• **EXERCISE OBJECTIVE**: Do any lines in the data below contain "else"? If so, copy every one of them.

• **Stored data entries**:
BEGIN

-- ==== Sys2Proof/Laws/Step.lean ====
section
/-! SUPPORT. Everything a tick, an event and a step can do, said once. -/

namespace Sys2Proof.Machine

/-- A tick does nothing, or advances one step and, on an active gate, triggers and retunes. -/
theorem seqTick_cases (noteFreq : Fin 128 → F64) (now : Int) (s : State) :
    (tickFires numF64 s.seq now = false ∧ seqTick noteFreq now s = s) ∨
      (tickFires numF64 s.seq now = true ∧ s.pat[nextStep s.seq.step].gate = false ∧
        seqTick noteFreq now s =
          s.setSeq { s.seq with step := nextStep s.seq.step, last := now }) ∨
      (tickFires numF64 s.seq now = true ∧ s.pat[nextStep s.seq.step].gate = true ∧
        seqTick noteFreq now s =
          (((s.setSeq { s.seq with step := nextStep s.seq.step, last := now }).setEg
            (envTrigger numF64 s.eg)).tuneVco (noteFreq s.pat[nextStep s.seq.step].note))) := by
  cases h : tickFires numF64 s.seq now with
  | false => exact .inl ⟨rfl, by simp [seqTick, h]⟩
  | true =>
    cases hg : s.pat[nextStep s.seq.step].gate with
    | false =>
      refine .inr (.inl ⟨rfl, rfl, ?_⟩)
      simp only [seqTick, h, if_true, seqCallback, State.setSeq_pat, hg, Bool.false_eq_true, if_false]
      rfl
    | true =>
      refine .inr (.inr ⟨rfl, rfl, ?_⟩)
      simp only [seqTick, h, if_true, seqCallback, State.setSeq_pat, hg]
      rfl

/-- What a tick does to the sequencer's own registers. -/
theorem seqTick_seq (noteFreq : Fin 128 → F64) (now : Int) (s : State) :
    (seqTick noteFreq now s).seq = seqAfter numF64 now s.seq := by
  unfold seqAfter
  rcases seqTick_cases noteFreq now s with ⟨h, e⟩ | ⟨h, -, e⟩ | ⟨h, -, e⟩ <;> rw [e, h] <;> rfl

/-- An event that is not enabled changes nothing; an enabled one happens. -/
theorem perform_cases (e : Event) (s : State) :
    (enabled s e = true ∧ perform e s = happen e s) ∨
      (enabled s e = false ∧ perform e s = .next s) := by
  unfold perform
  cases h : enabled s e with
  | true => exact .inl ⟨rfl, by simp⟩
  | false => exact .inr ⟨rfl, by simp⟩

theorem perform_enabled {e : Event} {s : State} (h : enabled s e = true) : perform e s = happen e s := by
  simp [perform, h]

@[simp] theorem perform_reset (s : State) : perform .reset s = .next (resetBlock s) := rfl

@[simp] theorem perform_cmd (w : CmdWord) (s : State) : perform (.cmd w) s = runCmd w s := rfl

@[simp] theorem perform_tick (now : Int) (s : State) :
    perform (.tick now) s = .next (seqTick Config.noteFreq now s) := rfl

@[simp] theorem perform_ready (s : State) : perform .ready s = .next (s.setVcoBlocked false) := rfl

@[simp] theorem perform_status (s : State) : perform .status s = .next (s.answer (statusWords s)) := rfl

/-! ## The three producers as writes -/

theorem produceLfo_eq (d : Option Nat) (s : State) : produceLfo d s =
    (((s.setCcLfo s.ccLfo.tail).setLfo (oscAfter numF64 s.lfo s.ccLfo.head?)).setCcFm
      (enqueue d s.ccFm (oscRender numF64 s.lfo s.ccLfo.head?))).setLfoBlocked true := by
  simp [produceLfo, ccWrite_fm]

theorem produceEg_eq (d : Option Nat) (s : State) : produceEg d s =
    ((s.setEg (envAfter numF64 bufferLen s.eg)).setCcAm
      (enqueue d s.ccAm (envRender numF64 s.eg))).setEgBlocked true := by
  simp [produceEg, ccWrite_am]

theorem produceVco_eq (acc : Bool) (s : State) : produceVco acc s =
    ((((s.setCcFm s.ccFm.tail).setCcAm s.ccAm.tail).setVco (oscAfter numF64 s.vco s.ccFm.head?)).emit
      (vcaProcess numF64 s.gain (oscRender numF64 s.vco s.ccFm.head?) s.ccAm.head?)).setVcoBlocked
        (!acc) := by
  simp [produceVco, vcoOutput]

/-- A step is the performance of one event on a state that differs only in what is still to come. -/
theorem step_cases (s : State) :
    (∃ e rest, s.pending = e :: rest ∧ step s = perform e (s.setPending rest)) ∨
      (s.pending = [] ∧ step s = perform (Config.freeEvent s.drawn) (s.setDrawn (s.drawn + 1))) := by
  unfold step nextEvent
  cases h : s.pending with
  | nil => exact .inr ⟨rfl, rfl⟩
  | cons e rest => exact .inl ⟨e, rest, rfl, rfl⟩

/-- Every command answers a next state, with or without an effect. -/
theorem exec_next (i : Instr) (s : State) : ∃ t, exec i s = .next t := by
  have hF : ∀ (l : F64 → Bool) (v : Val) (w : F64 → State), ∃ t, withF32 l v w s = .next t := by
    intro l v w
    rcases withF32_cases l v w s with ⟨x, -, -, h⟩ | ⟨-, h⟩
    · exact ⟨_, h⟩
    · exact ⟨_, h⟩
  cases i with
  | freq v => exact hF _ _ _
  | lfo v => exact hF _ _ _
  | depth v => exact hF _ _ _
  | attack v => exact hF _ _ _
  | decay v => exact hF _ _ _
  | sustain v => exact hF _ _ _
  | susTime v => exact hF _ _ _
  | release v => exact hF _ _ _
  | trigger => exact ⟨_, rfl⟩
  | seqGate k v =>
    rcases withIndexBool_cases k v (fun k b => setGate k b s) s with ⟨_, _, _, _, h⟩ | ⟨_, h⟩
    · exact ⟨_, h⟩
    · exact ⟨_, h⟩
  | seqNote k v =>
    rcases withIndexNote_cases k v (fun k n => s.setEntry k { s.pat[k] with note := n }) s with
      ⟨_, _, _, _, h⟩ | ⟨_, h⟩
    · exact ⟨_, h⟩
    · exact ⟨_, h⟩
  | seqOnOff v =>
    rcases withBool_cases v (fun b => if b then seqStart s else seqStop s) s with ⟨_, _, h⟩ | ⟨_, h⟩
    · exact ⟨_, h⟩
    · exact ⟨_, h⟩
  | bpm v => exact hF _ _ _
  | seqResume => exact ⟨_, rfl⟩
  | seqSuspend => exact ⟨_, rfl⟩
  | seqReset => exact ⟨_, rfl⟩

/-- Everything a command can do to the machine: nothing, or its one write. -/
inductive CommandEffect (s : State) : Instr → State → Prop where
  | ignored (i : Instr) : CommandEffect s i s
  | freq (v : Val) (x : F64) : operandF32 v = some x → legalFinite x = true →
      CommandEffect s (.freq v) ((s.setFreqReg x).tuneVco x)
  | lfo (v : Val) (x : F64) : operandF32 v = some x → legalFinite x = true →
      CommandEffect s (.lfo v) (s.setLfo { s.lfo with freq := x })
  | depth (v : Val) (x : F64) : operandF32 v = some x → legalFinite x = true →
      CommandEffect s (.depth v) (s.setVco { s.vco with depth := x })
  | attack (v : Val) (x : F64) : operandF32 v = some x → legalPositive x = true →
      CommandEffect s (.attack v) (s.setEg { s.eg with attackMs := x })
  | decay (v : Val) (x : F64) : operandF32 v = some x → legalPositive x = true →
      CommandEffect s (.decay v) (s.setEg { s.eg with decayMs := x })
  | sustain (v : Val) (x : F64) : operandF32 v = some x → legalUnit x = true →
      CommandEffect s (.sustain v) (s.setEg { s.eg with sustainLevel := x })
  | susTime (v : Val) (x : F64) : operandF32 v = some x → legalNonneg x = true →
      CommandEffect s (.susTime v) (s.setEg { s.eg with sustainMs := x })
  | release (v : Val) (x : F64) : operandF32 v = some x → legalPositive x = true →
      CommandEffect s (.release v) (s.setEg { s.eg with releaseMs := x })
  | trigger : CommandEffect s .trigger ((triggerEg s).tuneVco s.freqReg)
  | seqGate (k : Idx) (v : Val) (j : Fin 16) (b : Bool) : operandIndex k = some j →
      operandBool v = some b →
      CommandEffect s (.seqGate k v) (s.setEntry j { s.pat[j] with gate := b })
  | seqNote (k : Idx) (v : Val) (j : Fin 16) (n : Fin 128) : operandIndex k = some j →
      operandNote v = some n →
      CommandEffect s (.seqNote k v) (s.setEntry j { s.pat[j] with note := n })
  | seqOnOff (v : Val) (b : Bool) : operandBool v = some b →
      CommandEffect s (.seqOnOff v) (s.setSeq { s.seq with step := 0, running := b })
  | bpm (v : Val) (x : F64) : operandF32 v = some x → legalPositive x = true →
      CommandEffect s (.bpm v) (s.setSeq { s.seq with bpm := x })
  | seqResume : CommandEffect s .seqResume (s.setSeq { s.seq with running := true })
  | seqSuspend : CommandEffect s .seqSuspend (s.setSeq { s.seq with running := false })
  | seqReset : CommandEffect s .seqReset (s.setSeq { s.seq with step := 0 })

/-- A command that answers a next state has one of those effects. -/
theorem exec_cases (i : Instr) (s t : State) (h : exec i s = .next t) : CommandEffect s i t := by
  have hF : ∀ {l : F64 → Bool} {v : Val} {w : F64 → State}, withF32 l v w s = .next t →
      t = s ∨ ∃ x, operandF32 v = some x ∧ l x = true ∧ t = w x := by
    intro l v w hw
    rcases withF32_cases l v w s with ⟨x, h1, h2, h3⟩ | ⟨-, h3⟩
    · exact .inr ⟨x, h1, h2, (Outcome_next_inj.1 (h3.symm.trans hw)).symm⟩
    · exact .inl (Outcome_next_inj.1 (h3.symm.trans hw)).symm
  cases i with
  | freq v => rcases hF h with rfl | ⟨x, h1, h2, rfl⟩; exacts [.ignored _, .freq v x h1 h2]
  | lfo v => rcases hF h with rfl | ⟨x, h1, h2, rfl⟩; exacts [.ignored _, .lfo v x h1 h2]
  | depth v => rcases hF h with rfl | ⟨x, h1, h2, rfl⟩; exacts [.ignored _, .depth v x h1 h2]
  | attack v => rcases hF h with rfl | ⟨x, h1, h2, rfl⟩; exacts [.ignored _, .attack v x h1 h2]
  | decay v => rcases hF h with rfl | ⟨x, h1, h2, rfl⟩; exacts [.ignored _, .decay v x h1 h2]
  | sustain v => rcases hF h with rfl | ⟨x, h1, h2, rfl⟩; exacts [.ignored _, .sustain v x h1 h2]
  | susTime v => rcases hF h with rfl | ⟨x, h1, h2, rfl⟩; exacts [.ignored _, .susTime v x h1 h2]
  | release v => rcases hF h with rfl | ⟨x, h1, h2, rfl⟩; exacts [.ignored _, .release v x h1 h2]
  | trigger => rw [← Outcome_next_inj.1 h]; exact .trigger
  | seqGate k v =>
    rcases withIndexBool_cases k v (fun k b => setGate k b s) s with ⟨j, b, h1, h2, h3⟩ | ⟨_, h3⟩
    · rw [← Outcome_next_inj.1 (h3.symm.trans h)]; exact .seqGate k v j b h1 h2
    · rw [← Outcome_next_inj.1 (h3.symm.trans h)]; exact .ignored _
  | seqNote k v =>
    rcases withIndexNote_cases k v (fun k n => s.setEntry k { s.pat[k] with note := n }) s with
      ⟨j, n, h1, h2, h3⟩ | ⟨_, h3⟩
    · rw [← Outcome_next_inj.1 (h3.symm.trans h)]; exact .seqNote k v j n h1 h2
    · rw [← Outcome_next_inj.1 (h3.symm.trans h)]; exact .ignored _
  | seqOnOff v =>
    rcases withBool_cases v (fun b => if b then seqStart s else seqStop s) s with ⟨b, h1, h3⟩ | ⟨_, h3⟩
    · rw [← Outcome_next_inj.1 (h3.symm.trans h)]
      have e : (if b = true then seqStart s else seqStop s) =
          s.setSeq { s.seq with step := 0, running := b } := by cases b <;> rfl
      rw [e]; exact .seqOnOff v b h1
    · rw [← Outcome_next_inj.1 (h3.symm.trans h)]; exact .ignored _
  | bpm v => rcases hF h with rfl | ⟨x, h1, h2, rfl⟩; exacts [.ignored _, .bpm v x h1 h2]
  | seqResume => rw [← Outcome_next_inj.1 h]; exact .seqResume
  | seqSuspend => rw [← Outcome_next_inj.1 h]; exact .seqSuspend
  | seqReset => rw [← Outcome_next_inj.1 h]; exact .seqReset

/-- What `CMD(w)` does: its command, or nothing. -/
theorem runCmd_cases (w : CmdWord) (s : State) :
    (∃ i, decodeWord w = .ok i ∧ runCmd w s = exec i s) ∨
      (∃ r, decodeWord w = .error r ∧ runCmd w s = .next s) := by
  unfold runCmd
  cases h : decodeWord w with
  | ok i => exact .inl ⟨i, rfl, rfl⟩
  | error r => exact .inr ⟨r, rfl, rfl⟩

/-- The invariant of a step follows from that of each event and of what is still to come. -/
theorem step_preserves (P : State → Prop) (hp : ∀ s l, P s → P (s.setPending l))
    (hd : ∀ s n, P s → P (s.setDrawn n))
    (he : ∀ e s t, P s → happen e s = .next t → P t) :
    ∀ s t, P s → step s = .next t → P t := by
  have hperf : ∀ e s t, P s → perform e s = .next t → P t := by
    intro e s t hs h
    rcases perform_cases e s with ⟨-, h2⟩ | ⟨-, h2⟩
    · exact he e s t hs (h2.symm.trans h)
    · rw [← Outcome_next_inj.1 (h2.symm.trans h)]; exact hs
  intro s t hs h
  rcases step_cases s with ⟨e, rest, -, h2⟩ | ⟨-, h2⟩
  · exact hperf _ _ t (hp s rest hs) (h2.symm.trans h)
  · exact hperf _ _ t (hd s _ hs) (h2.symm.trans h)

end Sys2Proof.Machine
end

END

• **WRITTEN SOLUTION**:
    rcases withBool_cases v (fun b => if b then seqStart s else seqStop s) s with ⟨_, _, h⟩ | ⟨_, h⟩
    rcases withBool_cases v (fun b => if b then seqStart s else seqStop s) s with ⟨b, h1, h3⟩ | ⟨_, h3⟩
      have e : (if b = true then seqStart s else seqStop s) =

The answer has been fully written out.